Collection entries:
-- ==== Sys2Proof/Machine/Lanes.lean ====
section
/-! DEFINITION. Serial lanes and Lacing links (R426 to R456). -/

namespace Sys2Proof.Machine

/-! ## Lanes (R426 to R434) -/

/-- A lane's own state. -/
def Stack.lane (s : Stack) (n : Nat) : Lane := mapGet {} s.lanes n

/-- A lane's own state replaced. -/
def Stack.setLane (s : Stack) (n : Nat) (x : Lane) : Stack := { s with lanes := mapSet {} s.lanes n x }

/-- USE of a lane: LANE_32 to LANE_47 always form LACE_04 (R426, R430). -/
def Stack.laneUse (s : Stack) (n : Nat) : Nat := if 32 ≤ n then 3 else s.get (LANE.CFG_USE n)

/-- LINK of a lane (R426, R456). -/
def Stack.laneLink (s : Stack) (n : Nat) : Nat := if 32 ≤ n then 4 else s.get (LANE.CFG_LINK n)

/-- Rate code of a lane (R426, R428). -/
def Stack.laneRate (s : Stack) (n : Nat) : Nat := if 32 ≤ n then 0xB else s.get (LANE.CFG_RATE n)

/-- STAGE of a lane (R431). -/
def Stack.laneStage (s : Stack) (n : Nat) : Nat := s.get (LANE.STATUS_STAGE n)

/-- Whether a rate code is an SDI rate (R428). -/
def sdiRate (code : Nat) : Bool := code == 1 || code == 2 || code == 4

/-- The lanes of the same quad that use the same PLL and run (R427). -/
def Stack.pllLanes (s : Stack) (n : Nat) : List Nat :=
  (List.range 4).map (fun i => n / 4 * 4 + i) |>.filter fun m =>
    m != n && s.get (LANE.CFG_REFSEL m) == s.get (LANE.CFG_REFSEL n) && 1 ≤ s.laneStage m && s.laneStage m ≤ 8

/-- Whether a lane's rate code, FRAC and PLL allow it to run (R427, R428). -/
def Stack.rateOk (s : Stack) (n : Nat) : Bool :=
  decide (s.laneRate n < 12) && (!s.flag (LANE.CFG_FRAC n) || sdiRate (s.laneRate n)) &&
    (s.pllLanes n).all fun m => s.laneRate m == s.laneRate n && s.get (LANE.CFG_FRAC m) == s.get (LANE.CFG_FRAC n)

/-- Whether a lane's reference clock is reported running (R434). -/
def Stack.refOk (s : Stack) (n : Nat) : Bool := bit (s.get (LANE.QSTAT_REF_OK (n / 4))) (s.get (LANE.CFG_REFSEL n))

/-- PLL_LOCK and RATE of the PLLs of a quad follow the lanes that use them (R427, R455). -/
def Stack.syncPlls (s : Stack) (q : Nat) : Stack :=
  let user := fun ab => ((List.range 4).map (fun i => 4 * q + i)).find? fun m =>
    s.get (LANE.CFG_REFSEL m) == ab && 1 ≤ s.laneStage m && s.laneStage m ≤ 8
  let lock := fun ab => if (user ab).isSome ∧ bit (s.get (LANE.QSTAT_REF_OK q)) ab then 2 ^ ab else 0
  let rate := fun ab => match user ab with
    | some m => s.laneRate m
    | Option.none => 0
  ((s.put (LANE.QSTAT_PLL_LOCK q) (lock 0 + lock 1)).put (LANE.QSTAT_RATE_A q) (rate 0)).put (LANE.QSTAT_RATE_B q) (rate 1)

/-- A lane's stage written; going back to an earlier stage loses what the later ones found (R431, R456). -/
def Stack.setStage (s : Stack) (n stage : Nat) : Stack :=
  let keep := if stage = 8 then 15 else if stage ≤ 1 ∨ stage = 9 then 0 else if stage = 2 then 1 else if stage = 3 then 3 else if stage = 4 then 7 else 15
  ((s.put (LANE.STATUS_STAGE n) stage).put (LANE.STATUS_SIGNAL n) (s.get (LANE.STATUS_SIGNAL n) &&& keep)).syncPlls (n / 4)

/-! ## Links (R441, R445 to R448) -/

/-- The member lanes of a link (R441). -/
def Stack.members (s : Stack) (k : Nat) : List Nat :=
  (List.range s.build.lanes).filter fun n => s.laneUse n == 3 && s.laneLink n == k

/-- Whether the members make a link: 1, 2, 4, 8 or 16 lanes of one rate (R441). -/
def Stack.widthOk (s : Stack) (k : Nat) : Bool :=
  let l := s.members k
  [1, 2, 4, 8, 16].contains l.length && l.all fun n => s.laneRate n == s.laneRate (l.headD 0)

/-- A link fails with a cause (R447). -/
def Stack.laceFail (s : Stack) (k cause : Nat) : Stack :=
  (((s.put (LANE.LACE_STAT_STATE k) 4).put (LANE.LACE_STAT_FAIL k) cause).raise LANE.INT_LINK_FAIL).laceDiscard k

/-- The stage after a stage, the skipped ones passed through (R431, R447). -/
def Stack.nextStage (s : Stack) (n stage : Nat) : Nat :=
  let use := s.laneUse n
  let skip := fun x =>
    if use = 2 then 3 ≤ x && x ≤ 7
    else if x = 3 then !s.flag (LANE.CFG_POL_AUTO n) || (use == 1 && !s.flag (LANE.CFG_TRAIN n))
    else if x = 7 then (use == 1 && !s.flag (LANE.CFG_TRAIN n)) || (use == 3 && (32 ≤ n || s.laceState (s.laneLink n) == 3))
    else false
  ((List.range 9).find? fun x => decide (stage < x) && !skip x).getD 8

/-- An Up link retrains: its lanes rerun stages 3 to 6 and 8; the fourth retrain within 1 s makes it fail (R447). -/
def Stack.laceRetrain (s : Stack) (k : Nat) : Stack :=
  if s.laceState k ≠ 2 then s
  else
    let x := s.lace k
    let l := x.retrains.filter (fun t => decide (s.clk.up < t + 1000000000)) ++ [s.clk.up]
    let t := (s.raise LANE.INT_LINK_DOWN).setLace k { x with retrains := l }
    if 4 ≤ l.length then t.laceFail k 0xC
    else
      let t := t.put (LANE.LACE_STAT_STATE k) 3
      (t.members k).foldl (fun t n => if t.laneStage n = 8 then (t.setStage n (t.nextStage n 2)).setLane n { t.lane n with run := 0 } else t) t

/-! ## Lanes and their links -/

/-- A lane has left Ready: its link retrains (R447). -/
def Stack.laneLeft (s : Stack) (n : Nat) : Stack := if s.laneUse n = 3 then s.laceRetrain (s.laneLink n) else s

/-- A lane goes to Failed with a cause; its training link fails with it (R433, R447). -/
def Stack.laneFailed (s : Stack) (n cause : Nat) : Stack :=
  let t := ((s.setStage n 9).put (LANE.STATUS_FAIL n) cause).raise LANE.INT_LANE_FAIL
  let t := (t.pend (LANE.FAIL_PEND_PEND (n / 32)) (n % 32)).setLane n {}
  if t.laneUse n = 3 ∧ (t.laceState (t.laneLink n) = 1 ∨ t.laceState (t.laneLink n) = 3) then t.laceFail (t.laneLink n) cause else t

/-- An attempt of a lane ends with a cause (R433). -/
def Stack.attemptEnds (s : Stack) (n cause : Nat) : Stack :=
  let t := (s.put (LANE.STATUS_FAIL n) cause).bump (LANE.STATUS_ATTEMPT n)
  let tries := if t.get (LANE.CFG_TRIES n) = 0 then 8 else t.get (LANE.CFG_TRIES n)
  if tries ≤ t.get (LANE.STATUS_ATTEMPT n) then t.laneFailed n cause else t.setLane n { t.lane n with waiting := true }

/-- Whether lanes may run in the mode; in Dawn they are off until step 6 (R454). -/
def Stack.lanesRun (s : Stack) : Bool :=
  s.modeIn [.day, .workshop, .haven] || (s.mode == .dawn && decide (6 ≤ s.get SYS.DAWN_STEP))

/-- A lane enters stage 1; it waits there while its reference clock is stopped (R431, R434). -/
def Stack.laneStage1 (s : Stack) (n : Nat) : Stack :=
  let t := s.setStage n 1
  if t.refOk n then t.setLane n {} else (t.put (LANE.STATUS_FAIL n) 0xA).setLane n { refWait := true }

/-- A lane's bring-up starts; a rate that its PLL cannot serve makes it fail at once (R427, R428, R431, R433). -/
def Stack.laneStart (s : Stack) (n : Nat) : Stack :=
  if !s.lanesRun || s.laneUse n == 0 then s
  else
    let t := (s.put (LANE.STATUS_ATTEMPT n) 0).put (LANE.STATUS_FAIL n) 0
    if !t.rateOk n then t.laneFailed n 9 else t.laneStage1 n

/-- A lane powers down (R41, R434). -/
def Stack.laneOff (s : Stack) (n : Nat) : Stack :=
  let t := s.setStage n 0
  (t.setLane n { downUntil := if s.laneStage n = 0 then (s.lane n).downUntil else s.clk.up + 2000 }).laneLeft n

/-- An enabled lane starts, or, while its power-down runs, is enabled at the safe boundary (R40, R41, R431). -/
def Stack.laneRise (s : Stack) (n : Nat) : Stack :=
  if s.clk.up < (s.lane n).downUntil then
    { s with sys := { s.sys with reenables := s.sys.reenables.filter (· != .lanePower n) ++ [.lanePower n] } }
  else s.laneStart n

/-- A Down link whose ENABLE is set and whose member lanes are all enabled starts to train; a member lane that is Failed makes it fail
(R441, R447, R454). -/
def Stack.lacePoll (s : Stack) (k : Nat) : Stack :=
  let l := s.members k
  if s.laceState k ≠ 0 ∨ !s.flag (LANE.LACE_CTL_ENABLE k) ∨ !(l.all fun n => s.flag (LANE.CFG_ENABLE n))
      ∨ !s.lanesRun ∨ s.mode = .haven then s
  else
    let t := (s.put (LANE.LACE_STAT_STATE k) 1).put (LANE.LACE_STAT_LANES k) l.length
    if !t.widthOk k then t.laceFail k 0xB
    else match l.find? fun n => t.laneStage n == 9 with
      | some n => t.laceFail k (t.get (LANE.STATUS_FAIL n))
      | Option.none => l.foldl (fun t n => if t.laneStage n = 0 then t.laneRise n else t) t

/-- ENABLE of a lane set (R431). -/
def Stack.laneEnabled (s : Stack) (n : Nat) : Stack :=
  let t := (s.put (LANE.CFG_ENABLE n) 1).laneRise n
  if t.laneUse n = 3 then t.lacePoll (t.laneLink n) else t

/-- A write of a lane's CFG with ENABLE 1: while ENABLE is 1 it changes nothing; the port of a lane with USE 1 sets its RATE and ENABLE
(R430, R456). -/
def Stack.laneEnable (n v : Nat) (s : Stack) : Stack :=
  if s.flag (LANE.CFG_ENABLE n) ∨ s.build.lanes ≤ n then s
  else
    let t := ((s.put (LANE.CFG_USE n) v).put (LANE.CFG_LINK n) (v / 4)).put (LANE.CFG_PAM4 n) (v / 2 ^ 9)
    let t := ((t.put (LANE.CFG_FRAC n) (v / 2 ^ 10)).put (LANE.CFG_REFSEL n) (v / 2 ^ 11)).put (LANE.CFG_TX_INV n) (v / 2 ^ 12)
    let t := ((t.put (LANE.CFG_RX_INV n) (v / 2 ^ 13)).put (LANE.CFG_POL_AUTO n) (v / 2 ^ 14)).put (LANE.CFG_TRAIN n) (v / 2 ^ 15)
    let t := t.put (LANE.CFG_TRIES n) (v / 2 ^ 16)
    if t.laneUse n = 1 then t else (t.put (LANE.CFG_RATE n) (v / 2 ^ 5)).laneEnabled n

/-- A write of a lane's CFG with ENABLE 0 while it is 1: the lane powers down (R434, R456). -/
def Stack.laneDisable (n : Nat) (s : Stack) : Stack :=
  if !s.flag (LANE.CFG_ENABLE n) ∨ s.laneUse n = 1 then s
  else
    let t := (s.put (LANE.CFG_ENABLE n) 0).laneOff n
    { t with sys := { t.sys with reenables := t.sys.reenables.filter (· != .lanePower n) } }

/-- Whether a Lacing lane's logical number fits: below the width, not another member's, and the far width is this end's (R437). -/
def Stack.orderOk (s : Stack) (n : Nat) : Bool :=
  let l := s.members (s.laneLink n)
  decide (s.get (LANE.STATUS_LANE_ID n) < l.length) && (s.lane n).farWidth == l.length &&
    l.all fun m => m == n || s.laneStage m < 6 || s.get (LANE.STATUS_LANE_ID m) != s.get (LANE.STATUS_LANE_ID n)

/-- A lane's stage is complete (R431, R432, R435 to R438): `inv` is the polarity that clause training has found, and the eye is
measured at entry to Ready (R456). -/
def Stack.stageComplete (n : Nat) (inv : Bool) (height width : Nat) (s : Stack) : Stack :=
  let st := s.laneStage n; let x := s.lane n
  if st = 0 ∨ 8 ≤ st ∨ x.waiting ∨ x.refWait then s
  else
    let lacing := s.laneUse n == 3
    let enter := fun (t : Stack) =>
      let nx := t.nextStage n st
      let t := t.setStage n nx
      if nx = 8 then (t.put (LANE.EYE_HEIGHT n) height).put (LANE.EYE_WIDTH n) width else t
    let found := fun (t : Stack) (i : Nat) (b : Bool) => t.put (LANE.STATUS_SIGNAL n) (setBit (t.get (LANE.STATUS_SIGNAL n)) i b)
    match st with
    | 1 => enter (found s 0 true)
    | 2 => enter (found s 1 true)
    | 3 => if lacing ∧ x.run < 16 then s else enter (found s 2 (if lacing then x.inverted else inv))
    | 4 => enter (found s 3 true)
    | 5 => if lacing ∧ !s.orderOk n then s.attemptEnds n 5 else enter s
    | 6 => enter s
    | _ =>
      if lacing ∧ x.farRole = some (s.flag (LANE.LACE_CTL_ROLE (s.laneLink n))) then s.attemptEnds n 8
      else if lacing ∧ x.readyRun < 64 then s
      else enter s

Work required.
Which lines run from the one containing "6 => enter s" to the end of the entries above? Print them exactly, both ends included, and nothing else.

The completed task.
    | 6 => enter s
    | _ =>
      if lacing ∧ x.farRole = some (s.flag (LANE.LACE_CTL_ROLE (s.laneLink n))) then s.attemptEnds n 8
      else if lacing ∧ x.readyRun < 64 then s
      else enter s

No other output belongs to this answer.